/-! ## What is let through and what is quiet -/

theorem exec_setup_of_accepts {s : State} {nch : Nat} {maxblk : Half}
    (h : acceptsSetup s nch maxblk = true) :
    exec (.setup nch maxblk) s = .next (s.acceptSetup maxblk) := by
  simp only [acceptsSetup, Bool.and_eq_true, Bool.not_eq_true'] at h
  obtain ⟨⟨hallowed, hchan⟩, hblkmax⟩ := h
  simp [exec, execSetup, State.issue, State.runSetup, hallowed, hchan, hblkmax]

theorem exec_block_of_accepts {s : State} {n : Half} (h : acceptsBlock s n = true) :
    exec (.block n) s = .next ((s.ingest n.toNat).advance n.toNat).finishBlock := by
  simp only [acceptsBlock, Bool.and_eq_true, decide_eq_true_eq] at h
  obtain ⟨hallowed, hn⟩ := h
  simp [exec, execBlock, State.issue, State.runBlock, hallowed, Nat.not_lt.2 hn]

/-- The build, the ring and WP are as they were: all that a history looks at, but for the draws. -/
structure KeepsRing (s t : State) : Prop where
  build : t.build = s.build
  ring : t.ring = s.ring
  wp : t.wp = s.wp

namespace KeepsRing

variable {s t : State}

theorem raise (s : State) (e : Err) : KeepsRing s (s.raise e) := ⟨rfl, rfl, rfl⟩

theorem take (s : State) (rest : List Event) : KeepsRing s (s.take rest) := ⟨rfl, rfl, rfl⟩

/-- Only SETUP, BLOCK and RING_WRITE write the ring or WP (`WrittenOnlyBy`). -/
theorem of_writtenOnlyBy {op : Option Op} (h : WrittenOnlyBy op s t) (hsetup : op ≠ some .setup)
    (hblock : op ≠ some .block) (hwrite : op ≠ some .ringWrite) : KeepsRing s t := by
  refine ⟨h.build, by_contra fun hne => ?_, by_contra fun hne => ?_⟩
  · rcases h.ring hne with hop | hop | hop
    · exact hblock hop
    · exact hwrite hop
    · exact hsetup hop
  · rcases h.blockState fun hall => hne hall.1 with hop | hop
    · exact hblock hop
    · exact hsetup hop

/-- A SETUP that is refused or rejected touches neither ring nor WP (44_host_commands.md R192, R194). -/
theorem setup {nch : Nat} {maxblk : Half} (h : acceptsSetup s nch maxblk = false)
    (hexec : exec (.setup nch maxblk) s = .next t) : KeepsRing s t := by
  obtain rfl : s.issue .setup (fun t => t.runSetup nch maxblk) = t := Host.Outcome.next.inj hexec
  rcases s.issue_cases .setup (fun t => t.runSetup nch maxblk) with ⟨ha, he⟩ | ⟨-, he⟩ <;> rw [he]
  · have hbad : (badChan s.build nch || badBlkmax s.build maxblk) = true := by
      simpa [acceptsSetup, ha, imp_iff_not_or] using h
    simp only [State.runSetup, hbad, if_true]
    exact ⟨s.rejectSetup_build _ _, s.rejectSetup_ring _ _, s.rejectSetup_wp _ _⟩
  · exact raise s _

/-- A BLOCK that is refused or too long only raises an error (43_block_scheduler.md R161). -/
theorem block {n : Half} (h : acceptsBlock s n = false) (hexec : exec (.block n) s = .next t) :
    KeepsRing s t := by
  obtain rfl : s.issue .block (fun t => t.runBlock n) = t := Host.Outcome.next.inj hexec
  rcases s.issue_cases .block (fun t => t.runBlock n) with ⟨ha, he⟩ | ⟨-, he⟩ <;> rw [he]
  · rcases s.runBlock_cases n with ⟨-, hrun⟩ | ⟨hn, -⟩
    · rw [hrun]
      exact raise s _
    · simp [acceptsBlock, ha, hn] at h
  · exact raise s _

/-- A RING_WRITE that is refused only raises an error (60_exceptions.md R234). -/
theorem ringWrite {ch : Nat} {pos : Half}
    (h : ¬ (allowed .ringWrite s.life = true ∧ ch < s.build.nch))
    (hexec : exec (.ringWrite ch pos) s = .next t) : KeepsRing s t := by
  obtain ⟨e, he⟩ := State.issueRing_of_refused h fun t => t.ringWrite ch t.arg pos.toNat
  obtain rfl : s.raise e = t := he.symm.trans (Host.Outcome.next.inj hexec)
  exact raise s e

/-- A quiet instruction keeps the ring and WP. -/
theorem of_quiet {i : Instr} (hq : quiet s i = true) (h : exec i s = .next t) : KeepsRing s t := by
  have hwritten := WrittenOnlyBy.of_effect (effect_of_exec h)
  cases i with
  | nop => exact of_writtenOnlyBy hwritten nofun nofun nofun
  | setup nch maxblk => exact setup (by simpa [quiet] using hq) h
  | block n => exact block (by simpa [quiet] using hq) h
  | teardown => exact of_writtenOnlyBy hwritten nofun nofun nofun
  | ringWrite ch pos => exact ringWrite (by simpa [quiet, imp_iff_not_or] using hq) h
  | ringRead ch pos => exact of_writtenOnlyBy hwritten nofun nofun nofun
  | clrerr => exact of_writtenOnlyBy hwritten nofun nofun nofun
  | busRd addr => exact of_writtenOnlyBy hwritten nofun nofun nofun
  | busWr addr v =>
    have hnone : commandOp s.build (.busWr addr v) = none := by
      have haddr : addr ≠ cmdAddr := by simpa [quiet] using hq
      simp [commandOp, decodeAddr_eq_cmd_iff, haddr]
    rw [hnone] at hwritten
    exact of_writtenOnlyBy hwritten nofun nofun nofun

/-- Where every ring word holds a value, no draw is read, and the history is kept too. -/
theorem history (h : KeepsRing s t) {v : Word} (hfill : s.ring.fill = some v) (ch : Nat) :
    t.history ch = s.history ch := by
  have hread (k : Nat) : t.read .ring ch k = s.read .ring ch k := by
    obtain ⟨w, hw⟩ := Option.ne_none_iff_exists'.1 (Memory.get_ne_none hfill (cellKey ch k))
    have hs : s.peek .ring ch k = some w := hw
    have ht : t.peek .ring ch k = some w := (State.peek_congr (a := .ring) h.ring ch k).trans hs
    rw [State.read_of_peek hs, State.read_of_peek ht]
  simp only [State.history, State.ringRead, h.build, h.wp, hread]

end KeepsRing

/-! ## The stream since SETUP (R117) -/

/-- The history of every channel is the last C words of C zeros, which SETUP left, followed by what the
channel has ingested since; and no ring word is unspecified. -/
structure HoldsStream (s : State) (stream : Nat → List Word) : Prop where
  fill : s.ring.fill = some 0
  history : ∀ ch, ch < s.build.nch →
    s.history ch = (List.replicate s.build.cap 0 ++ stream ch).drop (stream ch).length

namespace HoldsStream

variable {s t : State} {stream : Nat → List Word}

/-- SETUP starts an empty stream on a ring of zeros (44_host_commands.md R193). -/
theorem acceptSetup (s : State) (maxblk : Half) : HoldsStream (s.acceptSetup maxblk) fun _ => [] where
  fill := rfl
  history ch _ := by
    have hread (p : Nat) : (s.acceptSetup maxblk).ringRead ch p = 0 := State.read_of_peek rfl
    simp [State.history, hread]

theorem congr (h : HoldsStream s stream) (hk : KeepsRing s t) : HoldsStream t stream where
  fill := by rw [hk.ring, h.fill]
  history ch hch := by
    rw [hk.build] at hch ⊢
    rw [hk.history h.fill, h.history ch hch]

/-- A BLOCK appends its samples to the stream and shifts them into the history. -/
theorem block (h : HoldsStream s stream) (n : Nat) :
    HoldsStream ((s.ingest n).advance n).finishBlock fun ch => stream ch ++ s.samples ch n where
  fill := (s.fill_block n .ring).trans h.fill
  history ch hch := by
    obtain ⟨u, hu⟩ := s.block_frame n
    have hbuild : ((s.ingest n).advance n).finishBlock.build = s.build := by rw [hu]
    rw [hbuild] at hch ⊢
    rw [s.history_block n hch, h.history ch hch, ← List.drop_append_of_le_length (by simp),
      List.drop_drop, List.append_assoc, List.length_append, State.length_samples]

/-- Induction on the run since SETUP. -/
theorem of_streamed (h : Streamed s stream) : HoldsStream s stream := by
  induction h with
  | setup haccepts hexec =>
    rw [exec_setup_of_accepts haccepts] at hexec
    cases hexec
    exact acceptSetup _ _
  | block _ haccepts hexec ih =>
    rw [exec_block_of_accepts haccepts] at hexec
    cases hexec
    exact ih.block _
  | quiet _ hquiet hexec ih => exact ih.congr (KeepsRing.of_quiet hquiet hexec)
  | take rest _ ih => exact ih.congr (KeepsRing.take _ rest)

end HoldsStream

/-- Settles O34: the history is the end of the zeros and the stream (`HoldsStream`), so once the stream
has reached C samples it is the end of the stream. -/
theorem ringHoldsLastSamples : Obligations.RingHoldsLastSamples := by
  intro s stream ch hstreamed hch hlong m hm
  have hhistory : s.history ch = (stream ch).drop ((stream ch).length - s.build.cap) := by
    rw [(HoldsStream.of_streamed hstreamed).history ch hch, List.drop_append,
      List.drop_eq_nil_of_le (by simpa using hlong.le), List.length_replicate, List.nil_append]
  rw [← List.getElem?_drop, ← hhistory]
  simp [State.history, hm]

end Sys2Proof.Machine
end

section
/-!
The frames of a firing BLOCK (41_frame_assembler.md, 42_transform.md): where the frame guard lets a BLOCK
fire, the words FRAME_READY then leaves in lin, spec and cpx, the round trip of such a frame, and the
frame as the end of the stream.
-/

════════════════════

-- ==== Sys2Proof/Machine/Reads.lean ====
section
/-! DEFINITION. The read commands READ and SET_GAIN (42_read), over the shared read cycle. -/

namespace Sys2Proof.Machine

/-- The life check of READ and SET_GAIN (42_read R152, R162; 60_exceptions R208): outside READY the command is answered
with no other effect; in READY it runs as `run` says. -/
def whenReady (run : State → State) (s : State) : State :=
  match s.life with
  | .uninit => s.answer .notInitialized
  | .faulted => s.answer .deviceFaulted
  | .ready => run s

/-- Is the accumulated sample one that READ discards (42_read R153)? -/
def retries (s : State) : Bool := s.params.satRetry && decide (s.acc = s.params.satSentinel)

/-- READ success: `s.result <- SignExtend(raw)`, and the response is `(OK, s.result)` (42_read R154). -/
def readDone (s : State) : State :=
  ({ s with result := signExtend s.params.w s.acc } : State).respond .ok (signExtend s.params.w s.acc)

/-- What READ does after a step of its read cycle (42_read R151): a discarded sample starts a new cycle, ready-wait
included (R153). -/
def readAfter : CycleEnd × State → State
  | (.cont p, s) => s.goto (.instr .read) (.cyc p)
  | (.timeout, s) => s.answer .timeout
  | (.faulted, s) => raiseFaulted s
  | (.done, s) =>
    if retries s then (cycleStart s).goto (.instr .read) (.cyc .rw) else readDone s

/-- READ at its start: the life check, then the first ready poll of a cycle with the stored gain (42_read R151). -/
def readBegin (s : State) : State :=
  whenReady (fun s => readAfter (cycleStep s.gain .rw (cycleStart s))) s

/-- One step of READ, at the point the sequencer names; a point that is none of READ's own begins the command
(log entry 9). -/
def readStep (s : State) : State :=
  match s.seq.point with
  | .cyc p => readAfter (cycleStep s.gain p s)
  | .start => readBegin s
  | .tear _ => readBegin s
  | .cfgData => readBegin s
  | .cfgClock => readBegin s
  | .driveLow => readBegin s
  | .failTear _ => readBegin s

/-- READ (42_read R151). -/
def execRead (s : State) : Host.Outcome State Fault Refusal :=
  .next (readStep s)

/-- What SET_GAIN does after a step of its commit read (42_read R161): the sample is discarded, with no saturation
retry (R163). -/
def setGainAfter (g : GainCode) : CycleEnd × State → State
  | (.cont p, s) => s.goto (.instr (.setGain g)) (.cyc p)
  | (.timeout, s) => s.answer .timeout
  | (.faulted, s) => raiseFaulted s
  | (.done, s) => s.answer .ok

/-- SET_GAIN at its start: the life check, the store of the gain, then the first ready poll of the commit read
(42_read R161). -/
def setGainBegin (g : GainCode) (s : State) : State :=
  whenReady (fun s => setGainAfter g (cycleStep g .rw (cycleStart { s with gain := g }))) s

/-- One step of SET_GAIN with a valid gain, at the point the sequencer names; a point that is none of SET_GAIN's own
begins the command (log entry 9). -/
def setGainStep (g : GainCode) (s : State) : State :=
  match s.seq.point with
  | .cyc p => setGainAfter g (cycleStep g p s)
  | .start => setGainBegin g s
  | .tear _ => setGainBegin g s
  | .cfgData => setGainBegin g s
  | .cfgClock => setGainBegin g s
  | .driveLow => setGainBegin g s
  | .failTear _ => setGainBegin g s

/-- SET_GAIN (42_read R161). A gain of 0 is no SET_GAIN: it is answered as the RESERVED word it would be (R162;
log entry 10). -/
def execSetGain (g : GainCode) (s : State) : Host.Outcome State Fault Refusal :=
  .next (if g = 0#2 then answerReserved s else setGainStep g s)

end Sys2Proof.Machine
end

════════════════════

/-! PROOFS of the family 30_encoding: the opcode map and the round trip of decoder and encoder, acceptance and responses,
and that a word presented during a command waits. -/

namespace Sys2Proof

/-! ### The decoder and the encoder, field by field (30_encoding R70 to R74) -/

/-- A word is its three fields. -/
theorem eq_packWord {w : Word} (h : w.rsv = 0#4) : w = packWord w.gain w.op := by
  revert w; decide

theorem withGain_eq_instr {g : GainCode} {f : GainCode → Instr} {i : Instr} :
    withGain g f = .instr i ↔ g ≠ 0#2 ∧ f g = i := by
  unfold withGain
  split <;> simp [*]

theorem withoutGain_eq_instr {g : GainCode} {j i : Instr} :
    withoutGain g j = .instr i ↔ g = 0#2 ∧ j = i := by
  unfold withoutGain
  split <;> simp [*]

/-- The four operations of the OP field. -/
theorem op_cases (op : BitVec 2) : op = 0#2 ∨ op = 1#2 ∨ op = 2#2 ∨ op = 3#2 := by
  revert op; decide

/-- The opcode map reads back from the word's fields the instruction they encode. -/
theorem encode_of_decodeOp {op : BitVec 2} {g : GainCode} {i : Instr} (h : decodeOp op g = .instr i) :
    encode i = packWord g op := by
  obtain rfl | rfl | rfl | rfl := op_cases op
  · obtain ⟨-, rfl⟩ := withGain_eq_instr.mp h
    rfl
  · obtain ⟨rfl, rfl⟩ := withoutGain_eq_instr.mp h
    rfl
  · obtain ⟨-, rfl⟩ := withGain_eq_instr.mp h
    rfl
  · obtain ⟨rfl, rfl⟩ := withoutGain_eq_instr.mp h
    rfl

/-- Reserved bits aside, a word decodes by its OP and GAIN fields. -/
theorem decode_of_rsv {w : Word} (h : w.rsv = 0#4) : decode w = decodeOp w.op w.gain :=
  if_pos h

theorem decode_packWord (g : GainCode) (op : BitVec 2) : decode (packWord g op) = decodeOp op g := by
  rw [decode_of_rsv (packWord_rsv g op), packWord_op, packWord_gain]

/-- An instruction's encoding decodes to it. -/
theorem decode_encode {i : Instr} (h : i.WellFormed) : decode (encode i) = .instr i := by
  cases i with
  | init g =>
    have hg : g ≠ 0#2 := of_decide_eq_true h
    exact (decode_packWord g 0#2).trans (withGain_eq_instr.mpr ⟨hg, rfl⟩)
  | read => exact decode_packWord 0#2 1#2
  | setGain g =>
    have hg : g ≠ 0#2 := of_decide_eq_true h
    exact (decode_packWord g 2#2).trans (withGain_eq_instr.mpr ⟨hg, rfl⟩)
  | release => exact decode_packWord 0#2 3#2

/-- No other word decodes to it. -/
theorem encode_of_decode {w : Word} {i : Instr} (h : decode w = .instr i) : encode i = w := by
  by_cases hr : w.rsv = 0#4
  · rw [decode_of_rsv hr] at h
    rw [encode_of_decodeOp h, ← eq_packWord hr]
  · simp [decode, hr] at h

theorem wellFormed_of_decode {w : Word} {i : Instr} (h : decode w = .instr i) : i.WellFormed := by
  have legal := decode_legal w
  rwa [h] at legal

════════════════════

• **EXERCISE DIRECTIONS**
From the material above, set down exactly the lines between the line holding "is quiet -/" and the line holding "hallowed, hchan, hblkmax]", inclusive. Include nothing else.

• **TASK ANSWER**
/-! ## What is let through and what is quiet -/

theorem exec_setup_of_accepts {s : State} {nch : Nat} {maxblk : Half}
    (h : acceptsSetup s nch maxblk = true) :
    exec (.setup nch maxblk) s = .next (s.acceptSetup maxblk) := by
  simp only [acceptsSetup, Bool.and_eq_true, Bool.not_eq_true'] at h
  obtain ⟨⟨hallowed, hchan⟩, hblkmax⟩ := h
  simp [exec, execSetup, State.issue, State.runSetup, hallowed, hchan, hblkmax]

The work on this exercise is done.